Home Composting for Beginners: Hot vs Cold, C:N Ratios, and Troubleshooting

All composting is microbial decomposition of organic matter, but the temperature at which this decomposition occurs has profound effects on the speed, quality, and safety of the finished product. Cold composting is the default mode of most garden heaps: material is added gradually as it becomes available, the heap is rarely turned, and decomposition proceeds slowly at ambient temperatures — typically 10–20°C in a British garden. A cold heap can take 12–18 months to produce usable compost and will not reach temperatures sufficient to kill weed seeds (most weed seeds survive below 55°C) or pathogens. The advantages are minimal effort and the ability to add material at any time. Hot composting is an actively managed process in which a sufficiently large volume of correctly balanced material is assembled, moistened, and turned regularly to maintain the aerobic conditions in which thermophilic (heat-loving) bacteria thrive.

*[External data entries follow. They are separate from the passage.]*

-- ==== Sys2Proof/Machine/Flags.lean ====
section
/-!
DEFINITION. Event status bits, coalescing and delivery (chapter 15): the one way any block raises an event.
-/
namespace Sys2Proof.Machine

/-- How many sources each group of Table 15-1 has in use. -/
def evtGroupSize : List Nat := [6, 12, 8, 6, 6, 12, 7, 7, 7, 2, 6, 10, 13, 10, 13, 3]

/-- Whether a source number is assigned (R383). -/
def evtInUse (src : Nat) : Bool := decide (src % 32 < evtGroupSize.getD (src / 32) 0)

/-- The status bit of a source (R385). -/
def evtStatusFld (src : Nat) : Fld := ⟨0x20000 + 4 * (src / 32), src % 32, 1⟩

/-- The enable bit of a source (R386). -/
def evtEnableFld (src : Nat) : Fld := ⟨0x20040 + 4 * (src / 32), src % 32, 1⟩

/-! Source numbers by name (R384: Tables 15-1 to 15-6 and the event table of each chapter). The lane sources are those of
group 6; a lane of 48 or above adds 32. -/
namespace Ev

/-- Group 0, source 0. -/
def HIF_RING_FAULT : Nat := 0
/-- Group 0, source 1. -/
def HIF_INTERNAL : Nat := 1
/-- Group 0, source 2. -/
def HIF_ABORT_DONE : Nat := 2
/-- Group 0, source 3. -/
def HIF_FEATURES_REFUSED : Nat := 3
/-- Group 0, source 4. -/
def HIF_LINK_DEGRADED : Nat := 4
/-- Group 0, source 5. -/
def HIF_CXL_RAS : Nat := 5
/-- Group 1, source 0. -/
def DEC_DAMAGED : Nat := 32
/-- Group 1, source 1. -/
def DEC_SEQ_MISMATCH : Nat := 33
/-- Group 1, source 2. -/
def DEC_CONCEAL : Nat := 34
/-- Group 1, source 3. -/
def DEC_REF_SUBST : Nat := 35
/-- Group 1, source 4. -/
def DEC_ROWS_UNREADY : Nat := 36
/-- Group 1, source 5. -/
def DEC_LATE_REDO : Nat := 37
/-- Group 1, source 6. -/
def DEC_LATE_IGNORED : Nat := 38
/-- Group 1, source 7. -/
def DEC_SQUASH : Nat := 39
/-- Group 1, source 8. -/
def DEC_REPAIR_PUBLISHED : Nat := 40
/-- Group 1, source 9. -/
def DEC_WATCHDOG : Nat := 41
/-- Group 1, source 10. -/
def DEC_BOUNDS : Nat := 42
/-- Group 1, source 11. -/
def DEC_POOL_SHORT : Nat := 43
/-- Group 2, source 0. -/
def SYN_ANCHOR_EXCESS : Nat := 64
/-- Group 2, source 1. -/
def SYN_DISP_CLIPPED : Nat := 65
/-- Group 2, source 2. -/
def SYN_FIFO_LEVEL2 : Nat := 66
/-- Group 2, source 3. -/
def SYN_FIFO_LEVEL3 : Nat := 67
/-- Group 2, source 4. -/
def SYN_UNDERRUN : Nat := 68
/-- Group 2, source 5. -/
def SYN_FRAME_OVERRUN : Nat := 69
/-- Group 2, source 6. -/
def SYN_POISON : Nat := 70
/-- Group 2, source 7. -/
def SYN_THROTTLE : Nat := 71
/-- Group 3, source 0. -/
def CMP_COMMIT_REJECTED : Nat := 96
/-- Group 3, source 1. -/
def CMP_COMMIT_SUPERSEDED : Nat := 97
/-- Group 3, source 2. -/
def CMP_LAYER_NOT_READY : Nat := 98
/-- Group 3, source 3. -/
def CMP_RETIRE_LOST : Nat := 99
/-- Group 3, source 4. -/
def CMP_WINDOW : Nat := 100
/-- Group 3, source 5. -/
def CMP_POISON : Nat := 101
/-- Group 4, source 0. -/
def SCN_COMMIT_LATE : Nat := 128
/-- Group 4, source 1. -/
def SCN_PRESENT_LATE : Nat := 129
/-- Group 4, source 2. -/
def SCN_RETIMED : Nat := 130
/-- Group 4, source 3. -/
def SCN_FREEZE : Nat := 131
/-- Group 4, source 4. -/
def SCN_CHK_FAIL : Nat := 132
/-- Group 4, source 5. -/
def SCN_CHK_BLANK : Nat := 133
/-- Group 5, source 0. -/
def PNL_PORT_UP : Nat := 160
/-- Group 5, source 1. -/
def PNL_PORT_RETRAIN : Nat := 161
/-- Group 5, source 2. -/
def PNL_TRAIN_FAIL : Nat := 162
/-- Group 5, source 3. -/
def PNL_RET_LOST : Nat := 163
/-- Group 5, source 4. -/
def PNL_RX_UNCORR : Nat := 164
/-- Group 5, source 5. -/
def PNL_DCB_PATTERN : Nat := 165
/-- Group 5, source 6. -/
def PNL_DCB_DRIFT : Nat := 166
/-- Group 5, source 7. -/
def PNL_PREF_LIMIT : Nat := 167
/-- Group 5, source 8. -/
def PNL_CRK_WARN : Nat := 168
/-- Group 5, source 9. -/
def PNL_CRACK : Nat := 169
/-- Group 5, source 10. -/
def PNL_CRK_BLANK : Nat := 170
/-- Group 5, source 11. -/
def PNL_PMB_DONE : Nat := 171
/-- Group 6, source 0. -/
def LNK_LOCK_LOST : Nat := 192
/-- Group 6, source 1. -/
def LNK_ALIGN_LOST : Nat := 193
/-- Group 6, source 2. -/
def LNK_UNCORR : Nat := 194
/-- Group 6, source 3. -/
def LNK_PRBS_ERR : Nat := 195
/-- Group 6, source 4. -/
def LNK_EYE_LOW : Nat := 196
/-- Group 6, source 5. -/
def LNK_FAR_UNLOCK : Nat := 197
/-- Group 6, source 6. -/
def LNK_TX_FAULT : Nat := 198
/-- Group 8, source 0. -/
def ENC_TAIL : Nat := 256
/-- Group 8, source 1. -/
def ENC_OVERSHOOT : Nat := 257
/-- Group 8, source 2. -/
def ENC_KEY : Nat := 258
/-- Group 8, source 3. -/
def ENC_LOOP_FULL : Nat := 259
/-- Group 8, source 4. -/
def ENC_QP_LIMIT : Nat := 260
/-- Group 8, source 5. -/
def ENC_SRC_POISON : Nat := 261
/-- Group 8, source 6. -/
def ENC_FAILED : Nat := 262
/-- Group 9, source 0. -/
def BLT_FAILED : Nat := 288
/-- Group 9, source 1. -/
def BLT_POISON : Nat := 289
/-- Group 10, source 0. -/
def MEM_CORR_THRESH : Nat := 320
/-- Group 10, source 1. -/
def MEM_UNCORR : Nat := 321
/-- Group 10, source 2. -/
def MEM_PARTIAL_POISON : Nat := 322
/-- Group 10, source 3. -/
def MEM_SCRUB_PASS : Nat := 323
/-- Group 10, source 4. -/
def MEM_WINDOW : Nat := 324
/-- Group 10, source 5. -/
def MEM_INIT_DONE : Nat := 325
/-- Group 11, source 0. -/
def TIM_REF_LOST : Nat := 352
/-- Group 11, source 1. -/
def TIM_REF_RESTORED : Nat := 353
/-- Group 11, source 2. -/
def TIM_PPS_LOST : Nat := 354
/-- Group 11, source 3. -/
def TIM_LOCK : Nat := 355
/-- Group 11, source 4. -/
def TIM_UNLOCK : Nat := 356
/-- Group 11, source 5. -/
def TIM_STEP : Nat := 357
/-- Group 11, source 6. -/
def TIM_TEV_MISSED : Nat := 358
/-- Group 11, source 7. -/
def TIM_TEV_LATE : Nat := 359
/-- Group 11, source 8. -/
def TIM_TEV_DONE : Nat := 360
/-- Group 11, source 9. -/
def TIM_TSQ_OVF : Nat := 361
/-- Group 12, source 0. -/
def ROPE_PITCH_UP : Nat := 384
/-- Group 12, source 1. -/
def ROPE_PITCH_DOWN : Nat := 385
/-- Group 12, source 2. -/
def ROPE_LEFT : Nat := 386
/-- Group 12, source 3. -/
def ROPE_VERSION_FAIL : Nat := 387
/-- Group 12, source 4. -/
def ROPE_LANE_DEGRADED : Nat := 388
/-- Group 12, source 5. -/
def ROPE_ENUM_DONE : Nat := 389
/-- Group 12, source 6. -/
def ROPE_MEMBERSHIP : Nat := 390
/-- Group 12, source 7. -/
def ROPE_NO_HEAD : Nat := 391
/-- Group 12, source 8. -/
def ROPE_OVERLENGTH : Nat := 392
/-- Group 12, source 9. -/
def ROPE_ALARM_RX : Nat := 393
/-- Group 12, source 10. -/
def ROPE_MAIL_RX : Nat := 394
/-- Group 12, source 11. -/
def ROPE_MAIL_DROP : Nat := 395
/-- Group 12, source 12. -/
def ROPE_MSG_DROP : Nat := 396
/-- Group 13, source 0. -/
def THM_THROTTLE : Nat := 416
/-- Group 13, source 1. -/
def THM_CRITICAL : Nat := 417
/-- Group 13, source 2. -/
def THM_CRITICAL_CLEAR : Nat := 418
/-- Group 13, source 3. -/
def THM_SUSPECT : Nat := 419
/-- Group 13, source 4. -/
def THM_SUSPECT_CLEAR : Nat := 420
/-- Group 13, source 5. -/
def THM_SENSOR_FAIL : Nat := 421
/-- Group 13, source 6. -/
def CAL_DONE : Nat := 422
/-- Group 13, source 7. -/
def CAL_APPLIED : Nat := 423
/-- Group 13, source 8. -/
def CAL_FAIL : Nat := 424
/-- Group 13, source 9. -/
def CAL_REF_BAD : Nat := 425
/-- Group 14, source 0. -/
def PWR_PFAIL_WARN : Nat := 448
/-- Group 14, source 1. -/
def PWR_PFAIL_CLEAR : Nat := 449
/-- Group 14, source 2. -/
def PWR_STATE : Nat := 450
/-- Group 14, source 3. -/
def PWR_INPUT_RANGE : Nat := 451
/-- Group 14, source 4. -/
def PWR_RAIL_FAULT : Nat := 452
/-- Group 14, source 5. -/
def NVS_RECALL_DONE : Nat := 453
/-- Group 14, source 6. -/
def NVS_SETTINGS_CONFLICT : Nat := 454
/-- Group 14, source 7. -/
def NVS_SETTINGS_INVALID : Nat := 455
/-- Group 14, source 8. -/
def NVS_BOOT_FALLBACK : Nat := 456
/-- Group 14, source 9. -/
def NVS_LOG_CORR : Nat := 457
/-- Group 14, source 10. -/
def NVS_LOG_UNCORR : Nat := 458
/-- Group 14, source 11. -/
def NVS_FLASH_ERR : Nat := 459
/-- Group 14, source 12. -/
def NVS_CAIRN_FOUND : Nat := 460
/-- Group 15, source 0. -/
def GLB_MGMT_RESTART : Nat := 480
/-- Group 15, source 1. -/
def GLB_EVT_RING_OVF : Nat := 481
/-- Group 15, source 2. -/
def GLB_FW_NOTICE : Nat := 482

end Ev

/-- A word of the MSI-X table (R469). -/
def State.msixWord (s : State) (i : Nat) : Word := cellGet msixReset s.hif.msix i

/-- Insert a number into an ascending list without repeats. -/
def insertAsc (x : Nat) : List Nat → List Nat
  | [] => [x]
  | y :: l => if x = y then y :: l else if x < y then x :: y :: l else y :: insertAsc x l

/-- Signal an MSI-X vector: send its message, or set its pending bit while it is masked (R388). -/
def State.signal (s : State) (v : Nat) : State :=
  { s with
    out := if bitAt (s.msixWord (4 * v + 3)).toNat 0 then s.out else .msix v :: s.out
    hif := if bitAt (s.msixWord (4 * v + 3)).toNat 0 then { s.hif with msixPend := insertAsc v s.hif.msixPend } else s.hif }

/-- Events are delivered in S0 to S2 (R396). -/
def State.delivers (s : State) : Bool := s.awake

/-- Bytes of an event-ring record (Table 15-7). -/
def evtRecord (src phase : Nat) (lost : Bool) (count frame rt : Nat) : List Byte :=
  leBytes src 2 ++ leBytes (phase + 2 * b2n lost) 1 ++ leBytes (min count 255) 1 ++ leBytes frame 4 ++ leBytes rt 8

/-- Records the host has not consumed (R392). A CI ahead of PI counts as the unsigned distance, so the ring reads as full (log entry
222). -/
def State.evtUnconsumed (s : State) : Nat :=
  (s.rd F.EVT_RING_PI_INDEX + 2 ^ 32 - s.rd F.EVT_RING_CI_INDEX) % 2 ^ 32

/-- Write one event-ring record and signal the ring's vector after it (R388, R391, R394). -/
def State.evtWrite (s : State) (src count frame rt : Nat) : State :=
  let n := s.rd F.EVT_RING_STATUS_LOG2_SIZE
  let pi := s.rd F.EVT_RING_PI_INDEX
  let s := s.emit (.hostWrite (s.evt.ringBase + 16 * (pi % 2 ^ n))
    (evtRecord src (if pi / 2 ^ n % 2 = 0 then 1 else 0) s.evt.lost count frame rt) false)
  let s := s.wr F.EVT_RING_PI_INDEX (pi + 1)
  let s := { s with evt := { s.evt with lost := false } }
  s.signal s.evt.ringVec

/-- The timer entry of a source. -/
def State.evtSrc (s : State) (src : Nat) : Option EvtSrc := s.evt.srcs.find? fun e => e.src == src

/-- Replace the timer entry of a source. -/
def State.setEvtSrc (s : State) (e : EvtSrc) : State :=
  { s with evt := { s.evt with srcs := e :: s.evt.srcs.filter fun x => x.src != e.src } }

/-- Drop the timer entry of a source. -/
def State.dropEvtSrc (s : State) (src : Nat) : State :=
  { s with evt := { s.evt with srcs := s.evt.srcs.filter fun x => x.src != src } }

/-- Start the source's timer when its COAL_US is not 0 (R387). -/
def State.evtStart (s : State) (src : Nat) : State :=
  if s.rd (F.EVT_ROUTE_COAL_US src) = 0 then s else s.setEvtSrc ⟨src, true, 0, 0, 0⟩

/-- An occurrence now. -/
def State.evtNow (s : State) (src : Nat) : HeldEvt := ⟨src, s.frameNo, s.ropeStamp⟩

/-- Hold one more occurrence; the record will carry FRAME and RT of the first (Table 15-7). -/
def State.evtHold (s : State) (h : HeldEvt) (running : Bool) : State :=
  match s.evtSrc h.src with
  | some e =>
    if e.count = 0 then s.setEvtSrc { e with count := 1, frame := h.frame, rt := h.rt }
    else s.setEvtSrc { e with count := e.count + 1 }
  | none => s.setEvtSrc ⟨h.src, running, 1, h.frame, h.rt⟩

/-- Set the status bit of an occurrence (R385) and write its error-log record (R450). -/
def State.evtStatus (s : State) (src : Nat) : State := (s.wr (evtStatusFld src) 1).errLog src

/-- Whether an occurrence of a source is to be delivered: its enable is 1, and no function reset runs (R386, R395). -/
def State.evtLive (s : State) (src : Nat) : Bool := s.rdB (evtEnableFld src) && !s.rdB F.HIF_STATUS_RESET_BUSY

/-- What an enabled occurrence does under R387 and R396, given how one delivery is made. With COAL_US 0 it is delivered at once,
whatever timer an earlier setting left running. -/
def State.evtOccur (s : State) (h : HeldEvt) (deliver : State → State) : State :=
  if !s.evtLive h.src then s
  else if !s.delivers then s.evtHold h false
  else if (s.evtSrc h.src).any EvtSrc.running && s.rd (F.EVT_ROUTE_COAL_US h.src) != 0 then s.evtHold h true
  else (deliver s).evtStart h.src

/-- A delivery through the source's own vector (R388). -/
def State.deliverVector (s : State) (src : Nat) : State := s.signal (s.rd (F.EVT_ROUTE_VECTOR src))

/-- GLB_EVT_RING_OVF, source 481, which is never delivered through the ring (R392). -/
def State.raiseOvf (s : State) : State := (s.evtStatus 481).evtOccur (s.evtNow 481) fun s => s.deliverVector 481

/-- One delivery of a source (R388, R392). -/
def State.deliver (s : State) (src count frame rt : Nat) : State :=
  if s.rdB (F.EVT_ROUTE_RING src) && s.rdB F.EVT_RING_STATUS_ACTIVE && src != 481 then
    if s.evtUnconsumed < 2 ^ s.rd F.EVT_RING_STATUS_LOG2_SIZE then s.evtWrite src count frame rt
    else
      let s := (s.bump F.EVT_CNT_LOST_COUNT).wrB F.EVT_RING_STATUS_OVF true
      let s := { s with evt := { s.evt with lost := true } }
      s.raiseOvf
  else s.deliverVector src

/-- The delivery half of an occurrence, made now. -/
def State.occurNow (s : State) (h : HeldEvt) : State := s.evtOccur h fun s => s.deliver h.src 1 h.frame h.rt

/-- The delivery half of an occurrence whose status bit is already set and whose enable was 1; within a decision point it waits
(R393). -/
def State.occurHeld (s : State) (h : HeldEvt) : State :=
  match s.evt.wait with
  | some l => { s with evt := { s.evt with wait := some (l ++ [h]) } }
  | none => s.occurNow h

/-- The delivery half of an occurrence whose status bit is already set; with its enable at 0 it is never delivered (R386). -/
def State.occur (s : State) (src : Nat) : State := if s.evtLive src then s.occurHeld (s.evtNow src) else s

/-- A decision point begins: deliveries wait (R393). -/
def State.holdEvents (s : State) : State := { s with evt := { s.evt with wait := some [] } }

/-- The records of step 5 are written: the deliveries that waited are made, in order (R393). -/
def State.releaseEvents (s : State) : State :=
  ((s.evt.wait).getD []).foldl (fun s h => s.occurNow h) { s with evt := { s.evt with wait := none } }

/-- Raise a source once (R385 to R388). An unassigned number does nothing (R383); no event exists without power. -/
def State.raise (s : State) (src : Nat) : State :=
  if evtInUse src && (s.awake || s.pwr.st == .s3) then (s.evtStatus src).occur src else s

/-- Raise several sources in order. -/
def State.raiseAll (s : State) : List Nat → State
  | [] => s
  | e :: es => (s.raise e).raiseAll es

/-- ALERT_N is driven low while any source with ALERT set has its status bit set (R389), and after a boot that stopped (R456); it is
released where event state is lost (R396). -/
def State.alertLow (s : State) : Bool :=
  (s.awake || s.pwr.st == .s3) &&
    ((List.range 512).any (fun i => s.rdB (evtStatusFld i) && s.rdB (F.EVT_ROUTE_ALERT i)) || s.rd F.GLB_BOOT_STATUS_FAIL_STEP != 0)

end Sys2Proof.Machine
end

When conditions are correct, the centre of a hot heap reaches 55–70°C within 48–72 hours of turning, held at these temperatures for long enough to kill weed seeds and most pathogens. A well-managed hot heap can produce finished compost in as little as 6–8 weeks. The minimum viable volume for hot composting is approximately 1 cubic metre (1 m × 1 m × 1 m) — below this, heat dissipates too rapidly from the surface for the centre to reach and maintain temperatures. This volume requirement means hot composting is more practical with a dedicated bay system or a large tumbler composter than in a standard plastic dalek-style bin.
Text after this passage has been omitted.